Bombay : An increasing number of corporate borrowers are lining up for bank loans as a direct result of the sharp rise in debt market yields, which has made such borrowing relatively cheaper.
With the cost of borrowing rising in recent months, businesses are gradually returning to banks, bankers said. This is especially true for lower rated borrowers who have to pay more to borrow in the markets than their higher rated counterparts.
According to a report by the Bank of Baroda, one-year market borrowings for companies rated between AAA and A+ continue to be cheaper than the rates offered by banks. However, for A-rated companies, borrowing from banks became cheaper than the market from December, while for those rated A-, banks were generally more profitable than the market.
“For 1-year paper, companies rated A- can have recourse to bank financing, given the interest rate differential for loans. For a 10-year paper, AA, AA-, A+, A and A- companies can consider borrowing from banks. The bond market is hospitable to AAA and AA+ rated corporate paper,” said the report prepared by the bank’s economic research department on February 3. The report highlights that in a scenario of rising government securities yields (G-Sec), at the same time, the marginal cost of the funds-based lending rate (MCLR) – the corporate lending benchmark for banks – is mainly determined by the political action of the Reserve Bank of India and revolves more around the repo rate.
The yield on the benchmark G-Sec 10-year hardened by 36 basis points in the month to Feb. 4, after rising sharply on Feb. 1 following the higher-than-expected borrowing plan. government for fiscal year 23.
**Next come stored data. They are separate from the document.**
/-! ### Updating `air` -/

@[simp] theorem State.setAir_pending (x : Air) : (s.setAir x).pending = s.pending := rfl
@[simp] theorem State.setAir_free (x : Air) : (s.setAir x).free = s.free := rfl
@[simp] theorem State.setAir_straps (x : Air) : (s.setAir x).straps = s.straps := rfl
@[simp] theorem State.setAir_station (x : Air) : (s.setAir x).station = s.station := rfl
@[simp] theorem State.setAir_vehicle (x : Air) : (s.setAir x).vehicle = s.vehicle := rfl
@[simp] theorem State.setAir_chassis (x : Air) : (s.setAir x).chassis = s.chassis := rfl
@[simp] theorem State.setAir_cycle (x : Air) : (s.setAir x).cycle = s.cycle := rfl
@[simp] theorem State.setAir_trim (x : Air) : (s.setAir x).trim = s.trim := rfl
@[simp] theorem State.setAir_seq (x : Air) : (s.setAir x).seq = s.seq := rfl
@[simp] theorem State.setAir_signals (x : Air) : (s.setAir x).signals = s.signals := rfl
@[simp] theorem State.setAir_motion (x : Air) : (s.setAir x).motion = s.motion := rfl
@[simp] theorem State.setAir_rear (x : Air) : (s.setAir x).rear = s.rear := rfl
@[simp] theorem State.setAir_joint (x : Air) : (s.setAir x).joint = s.joint := rfl
@[simp] theorem State.setAir_air (x : Air) : (s.setAir x).air = x := rfl
@[simp] theorem State.setAir_corners (x : Air) : (s.setAir x).corners = s.corners := rfl
@[simp] theorem State.setAir_loads (x : Air) : (s.setAir x).loads = s.loads := rfl
@[simp] theorem State.setAir_kneel (x : Air) : (s.setAir x).kneel = s.kneel := rfl
@[simp] theorem State.setAir_holdSet (x : Air) : (s.setAir x).holdSet = s.holdSet := rfl
@[simp] theorem State.setAir_hold (x : Air) : (s.setAir x).hold = s.hold := rfl
@[simp] theorem State.setAir_drive (x : Air) : (s.setAir x).drive = s.drive := rfl
@[simp] theorem State.setAir_axle (x : Air) : (s.setAir x).axle = s.axle := rfl
@[simp] theorem State.setAir_doors (x : Air) : (s.setAir x).doors = s.doors := rfl
@[simp] theorem State.setAir_edges (x : Air) : (s.setAir x).edges = s.edges := rfl
@[simp] theorem State.setAir_faults (x : Air) : (s.setAir x).faults = s.faults := rfl
@[simp] theorem State.setAir_tables (x : Air) : (s.setAir x).tables = s.tables := rfl
@[simp] theorem State.setAir_loading (x : Air) : (s.setAir x).loading = s.loading := rfl
@[simp] theorem State.setAir_cursor (x : Air) : (s.setAir x).cursor = s.cursor := rfl
@[simp] theorem State.setAir_part (x : Air) : (s.setAir x).part = s.part := rfl
@[simp] theorem State.setAir_resetPending (x : Air) : (s.setAir x).resetPending = s.resetPending := rfl
@[simp] theorem State.setAir_self : s.setAir s.air = s := rfl
@[simp] theorem State.setAir_twice (x y : Air) : (s.setAir x).setAir y = s.setAir y := rfl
Meanwhile, banks’ business loan portfolios are beginning to swell after a lull, although some are seeing low utilization of working capital limits. Bank lending to businesses rose 7.6% year-on-year in December to ₹29.85 trillion in December.
Large corporate loans rose 1.3% during the month, while medium-sized companies jumped 86.5% during the month, according to RBI data.
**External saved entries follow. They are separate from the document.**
/-- A soft and a hard reset waiting on its reply, a soft one with PART-STATE not sent (class 0), and a frame with no reset waiting. -/
theorem witness_FrameSentTaken :
    (let e : TxEntry := { frame := resetNotice, cls := .own, resetReply := true }
    (((resetting .soft).port .vehicle).tx = [e] ∧ e.resetReply = true ∧ (resetting .soft).resetPending = some .soft)
      ∧ ((resetting .hard).port .vehicle).tx = [e] ∧ (resetting .hard).resetPending = some .hard)
    ∧ (((sendNotice .swapDone [511, 0] run).port .vehicle).tx ≠ []
      ∧ (sendNotice .swapDone [511, 0] run).resetPending = none)
    ∧ ((resetting .soft).tableValid 8 = true ∧ (resetting .soft).param 8 13 = 1
      ∧ (let quiet := { resetting .soft with tables := run.tables.set 8 (bank (general.set 13 0)) }
        quiet.resetPending = some .soft ∧ quiet.tableValid 8 = true ∧ quiet.param 8 13 = 0)) := by
  decide +kernel

/-- A definition for station 20 and tag 5. -/
def definition : SigDef :=
  { role := 9, source := 20, tag := 5, position := 1, gain := 128, offset := 4, lower := -120, upper := 80, freshness := 50
    policy := 0, holdLimit := 50, default := 0 }

theorem witness_SampleJudged :
    let f := frame 20 .sample 5 8 [1, -32768]
    (definition.source = f.src.toNat ∧ definition.tag = f.tag.toNat ∧ f.values[definition.position.toNat]? = some 0x8000#16)
      ∧ (frame 20 .sample 5 8 [1]).values[definition.position.toNat]? = none
      ∧ ((fresh 0).status ≠ .never ∧ f.seq ≠ (fresh 0).lastSeq) ∧ f.seq = ({ fresh 0 with lastSeq := 8 } : SigRec).lastSeq
      ∧ (0x8000#16).toInt = -32768 ∧ (0x8001#16).toInt ≠ -32768 := by decide +kernel

/-- The run state with a load of T6 under way. -/
def loading (idle : Nat) : State :=
  { run with
    loading := some { table := 6, overrun := false, sum := 5, idle := idle }
    tables := run.tables.set 6 { bank brakes with shadowState := .loading, shadow := [1, 2, 2] } }

/-- The run state on a moving bus. -/
def rolling (speed : Int) : State := { run with motion := { speed := speed, status := .valid, standstill := false, timer := 0 } }

/-- Each port's score with and without the link fault; a record in each status and at each policy; a load one cycle short of its end
and two. -/
theorem witness_LinksStoreAndLoadCounted :
    let heal := { run with vehicle := { run.vehicle with score := 1, linkFault := true } }
    let high := { run with chassis := { run.chassis with score := 2, linkFault := true } }
    let held := { aging 16 0 run with signals := run.signals.set 16 { fresh 780 with status := .held, age := 100 } }
    let stale := fun (policy : Int) (limit : Nat) => (run.sigDefs[16]?).any (fun d =>
      decide ((({ fresh 780 with age := 50 } : SigRec).aged { d with freshness := 50, policy := policy, holdLimit := limit }).status
        ≠ .fresh))
    (run.vehicle.linkFault = false ∧ heal.vehicle.linkFault = true ∧ heal.vehicle.score ≤ 1
        ∧ high.chassis.linkFault = true ∧ 1 < high.chassis.score)
      ∧ ((run.tab 1).pendingSwap = false ∧ run.sigDefs[95]? = none ∧ run.signals[30].status = .never ∧ run.sigDefs[30]? ≠ none
        ∧ stale 1 50 = true ∧ stale 2 50 = true ∧ stale 0 0 = true ∧ stale 0 1 = true
        ∧ held.signals[16].status = .held ∧ (held.sigDefs[16]?).any (fun d => decide (d.freshness + d.holdLimit < 101)) = true
        ∧ run.signals[16].status ≠ .never)
      ∧ (∀ i : Fin 96, (run.sigDefs[i.val]?).all (fun d =>
          decide ((run.signals[i].aged d).status = run.signals[i].status)) = true)
      ∧ run.TablesSound
      ∧ (run.loading = none ∧ (loading 1998).loading.map Loading.idle = some 1998
        ∧ (loading 1999).loading.map Loading.idle = some 1999) := by
  refine ⟨by decide +kernel, by decide +kernel, by decide +kernel, by decide +kernel, by decide +kernel⟩

/-- A guard at a level whose timer stands at a count, at an angle. -/
def guarding (level timer : Nat) (angle : Int) : State :=
  { rolling 1000 with
    joint := { run.joint with guard := level, guardTimer := timer }, signals := run.signals.set 1 (fresh angle) }

/-- The standstill timer in each of its four cases, the rear axle PARKED, not tracking, tracking, LOCKED and lost, the step in
ACTIVE and in CENTERING within the rate and past it, and the guard's four cases. -/
theorem witness_GearCounted :
    let slow := fun timer : Nat =>
      ({ run with motion := { speed := 30, status := .valid, standstill := false, timer := timer } } : State)
    let rear := fun (state : RearState) (command target : Int) (timer : Nat) =>
      ({ run with rear := { run.rear with state := state, command := command, target := target, trackTimer := timer } } : State)
    let safe := listFault .rearTracking 0 (rear .locked 400 0 0)
    let lost := { rear .active 400 0 5 with signals := run.signals.set 2 SigRec.reset }
    (run.motion.standstill = true ∧ (rolling 31).motion.standstill = false ∧ ¬ (rolling 31).motion.speed ≤ (rolling 31).param 8 17
        ∧ (slow 58).tableValid 8 = true ∧ (slow 58).motion.speed ≤ (slow 58).param 8 17
        ∧ (((slow 58).motion.timer + 1 : Nat) : Int) < (slow 58).param 8 19
        ∧ (slow 59).param 8 19 ≤ (((slow 59).motion.timer + 1 : Nat) : Int))
      ∧ (config.rear.state = .parked ∧ run.FaultsSound
        ∧ (safe.FaultsSound ∧ safe.faults.levels.steering = .safe ∧ safe.rear.state = .locked)
        ∧ lost.usable .rearActual = false
        ∧ ¬ run.param 3 201 < mag ((rear .active 150 0 5).value .rearActual - (rear .active 150 0 5).rear.command)
        ∧ run.param 3 201 < mag ((rear .active 151 0 18).value .rearActual - (rear .active 151 0 18).rear.command)
        ∧ (((rear .active 151 0 18).rear.trackTimer + 1 : Nat) : Int) < run.param 3 202
        ∧ mag ((0 : Int) - 60) ≤ run.param 3 197 ∧ run.param 3 197 < mag ((0 : Int) - 61)
        ∧ (run.rear.state = .centering ∧ run.faults.levels.steering ≠ .reduced))
      ∧ (guardWatches run = false
        ∧ (guardWatches (guarding 1 5 3900) = true ∧ guardFalls (guarding 1 5 3900) 1 = false)
        ∧ (guardFalls (guarding 1 18 3899) 1 = true ∧ ((18 + 1 : Nat) : Int) < run.param 4 32)
        ∧ (guardFalls (guarding 2 19 4199) 2 = true ∧ run.param 4 32 ≤ ((19 + 1 : Nat) : Int))) := by decide +kernel

/-- A corner in each of its cases on a standing and on a moving bus, and the kneel's timer in its four. -/
theorem witness_CornersAndKneelCounted :
    let moving := fun (c : Fin 6) (k : Corner) => ({ cornerIn c k with motion := (rolling 2000).motion } : State)
    let low := fun (error : Int) (persist : Nat) (dir : PersistDir) =>
      moving 2 { Corner.reset with height := -error, error := error, persist := persist, dir := dir, settle := 1 }
    let runs := fun (valve : Valve) (error : Int) (pulse run : Nat) =>
      cornerIn 1 { Corner.reset with valve := valve, error := error, height := -error, pulse := pulse, run := run }
    run.LatchedActive ∧ (config.part = .config ∧ run.part ≠ .config)
      ∧ ((run.corner 0).valve = .hold ∧ run.motion.standstill = true)
      ∧ ((low 25 7 .up).motion.standstill = false ∧ suspended (low 25 7 .up) = false ∧ ((low 25 7 .up).corner 2).frozen = false
        ∧ movingDir (run.param 5 12) 25 = .none)
      ∧ (movingDir (run.param 5 12) 26 = .up ∧ ((98 + 1 : Nat) : Int) < run.param 5 13
        ∧ run.param 5 13 ≤ ((99 + 1 : Nat) : Int) ∧ movingDir (run.param 5 12) (-26) = .down)
      ∧ (let s := { low 26 7 .up with signals := run.signals.set 17 (fresh 100), axle := { run.axle with decel := 100 } }
         suspended s = true ∧ (s.corner 2).cls = .two ∧ (s.corner 2).valve = .hold)
      ∧ (1 ≤ run.param 5 16 ∧ 0 ≤ run.param 5 15 ∧ suspended run = false
        ∧ (((runs .filling 5 3 3).corner 1).frozen = false ∧ run.param 5 15 ≤ ((min (run.param 5 15).toNat (3 + 1) : Nat) : Int)
          ∧ (5 : Int) ≤ run.param 5 11 / 2)
        ∧ ¬ run.param 5 15 ≤ ((min (run.param 5 15).toNat (2 + 1) : Nat) : Int)
        ∧ ¬ (6 : Int) ≤ run.param 5 11 / 2 ∧ ((1199 + 1 : Nat) : Int) ≤ run.param 5 17
        ∧ ((799 + 1 : Nat) : Int) ≤ run.param 5 18)
      ∧ (run.kneel.state = .level
        ∧ (((kneelIn .lowering 999).kneel.timer + 1 : Nat) : Int) ≤ run.param 5 37
        ∧ run.param 5 37 < (((kneelIn .lowering 1000).kneel.timer + 1 : Nat) : Int)
        ∧ (((kneelIn .raising 1599).kneel.timer + 1 : Nat) : Int) ≤ run.param 5 38
        ∧ run.param 5 38 < (((kneelIn .raising 1600).kneel.timer + 1 : Nat) : Int)) := by decide +kernel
Bankers said they see other lenders taking over or refinancing loans as interest rates remain fairly competitive. However, some banks are unwilling to sacrifice their margins to attract more borrowers.
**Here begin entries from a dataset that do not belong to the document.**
-- ==== Sys2Proof/Machine/OutputTransform.lean ====
section
/-! DEFINITION. The output transform (41_output_transform.md): Temper, Draw32, and the commands `NEXT_U32`,
`NEXT_U64`, `NEXT_F32`, `NEXT_F64` and `NOP`. -/

namespace Sys2Proof.Machine

/-- `Temper(y)`, its four lines in order (R130). -/
def temper (y : Word) : Word :=
  let y := y ^^^ (y >>> 11)
  let y := y ^^^ ((y <<< 7) &&& temperMaskB)
  let y := y ^^^ ((y <<< 15) &&& temperMaskC)
  y ^^^ (y >>> 18)

/-- `if index == 624: Twist()`, the opening of `Draw32()` (R131). -/
def refill (s : State) : State := if s.index.val = nWords then twist s else s

/-- `Draw32()`: the tempered word at the cursor, and the state with the cursor moved on (R131). -/
def draw32 (s : State) : Word × State :=
  let s := refill s
  (temper (mtWord s.mt s.index.val), s.setIndex (s.index.val + 1))

/-- `NOP` (R148): response (OK, 0) and nothing else. -/
def execNop (s : State) : Host.Outcome State Fault Refusal := .next (s.respond codeOk 0)

/-- `NEXT_U32` of a seeded state: one draw in bits 31:0 (R132, R80). -/
def drawU32 (s : State) : State :=
  let d := draw32 s
  d.2.respond codeOk (zext64 d.1)

/-- `NEXT_U64` of a seeded state: two draws, the first in the high word (R135, R136). -/
def drawU64 (s : State) : State :=
  let a := draw32 s
  let b := draw32 a.2
  b.2.respond codeOk (joinWords a.1 b.1)

/-- `NEXT_F32` of a seeded state for a given `FLOAT32_METHOD`: one draw, converted (R142). -/
def drawF32 (m : Float32Method) (s : State) : State :=
  let d := draw32 s
  d.2.respond codeOk (zext64 (u32ToF32 m d.1))

/-- `NEXT_F64` of a seeded state for a given `F64_SOURCE`: one draw or two, converted (R146). -/
def drawF64 (src : F64Source) (s : State) : State :=
  match src with
  | .u32 =>
    let d := draw32 s
    d.2.respond codeOk (u32ToF64 d.1)
  | .u64 =>
    let a := draw32 s
    let b := draw32 a.2
    b.2.respond codeOk (u64ToF64 (joinWords a.1 b.1))

/-- `NEXT_U32` (R132). -/
def execNextU32 (s : State) : Host.Outcome State Fault Refusal := whenSeeded s drawU32

/-- `NEXT_U64` (R135). -/
def execNextU64 (s : State) : Host.Outcome State Fault Refusal := whenSeeded s drawU64

/-- `NEXT_F32` for a given `FLOAT32_METHOD` (R142). -/
def nextF32With (m : Float32Method) (s : State) : Host.Outcome State Fault Refusal := whenSeeded s (drawF32 m)

/-- `NEXT_F64` for a given `F64_SOURCE` (R146). -/
def nextF64With (src : F64Source) (s : State) : Host.Outcome State Fault Refusal := whenSeeded s (drawF64 src)

/-- `NEXT_F32` of this hardware (R142, R8). -/
def execNextF32 (s : State) : Host.Outcome State Fault Refusal := nextF32With hardware.float32Method s

/-- `NEXT_F64` of this hardware (R146, R9). -/
def execNextF64 (s : State) : Host.Outcome State Fault Refusal := nextF64With hardware.f64Source s

end Sys2Proof.Machine
end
At the same time, the strong push for government infrastructure investment spending in the FY23 Union budget is expected to kick-start the private investment spending cycle, improving the outlook for lending growth, the bankers said. “Corporate (lending book) has grown well. We sanctioned very well, but due to the pressure of interest rates, part of the outstanding amount was moved from one bank to another. In addition, there was a recovery in December insofar as ₹6,000-7,000 crore expected, including at Air India, which reduced the outstanding amount little,” SS Mallikarjuna Rao, chief executive of the Punjab National Bank, told analysts on January 28.
According to Swarup Dasgupta, Executive Director of Bank of India, the public lender has a sanctioned loan pipeline of around ₹15,000 crore, most of which has yet to be used.
“The situation would improve in the coming quarters. There are few borrowers who take out bank loans, but nowadays everyone is very sensitive to interest rates. So there is a lack of real asset creation, and whatever happens (loan growth) changes hands between banks and is dictated by the interest rate scenario,” Dasgupta said.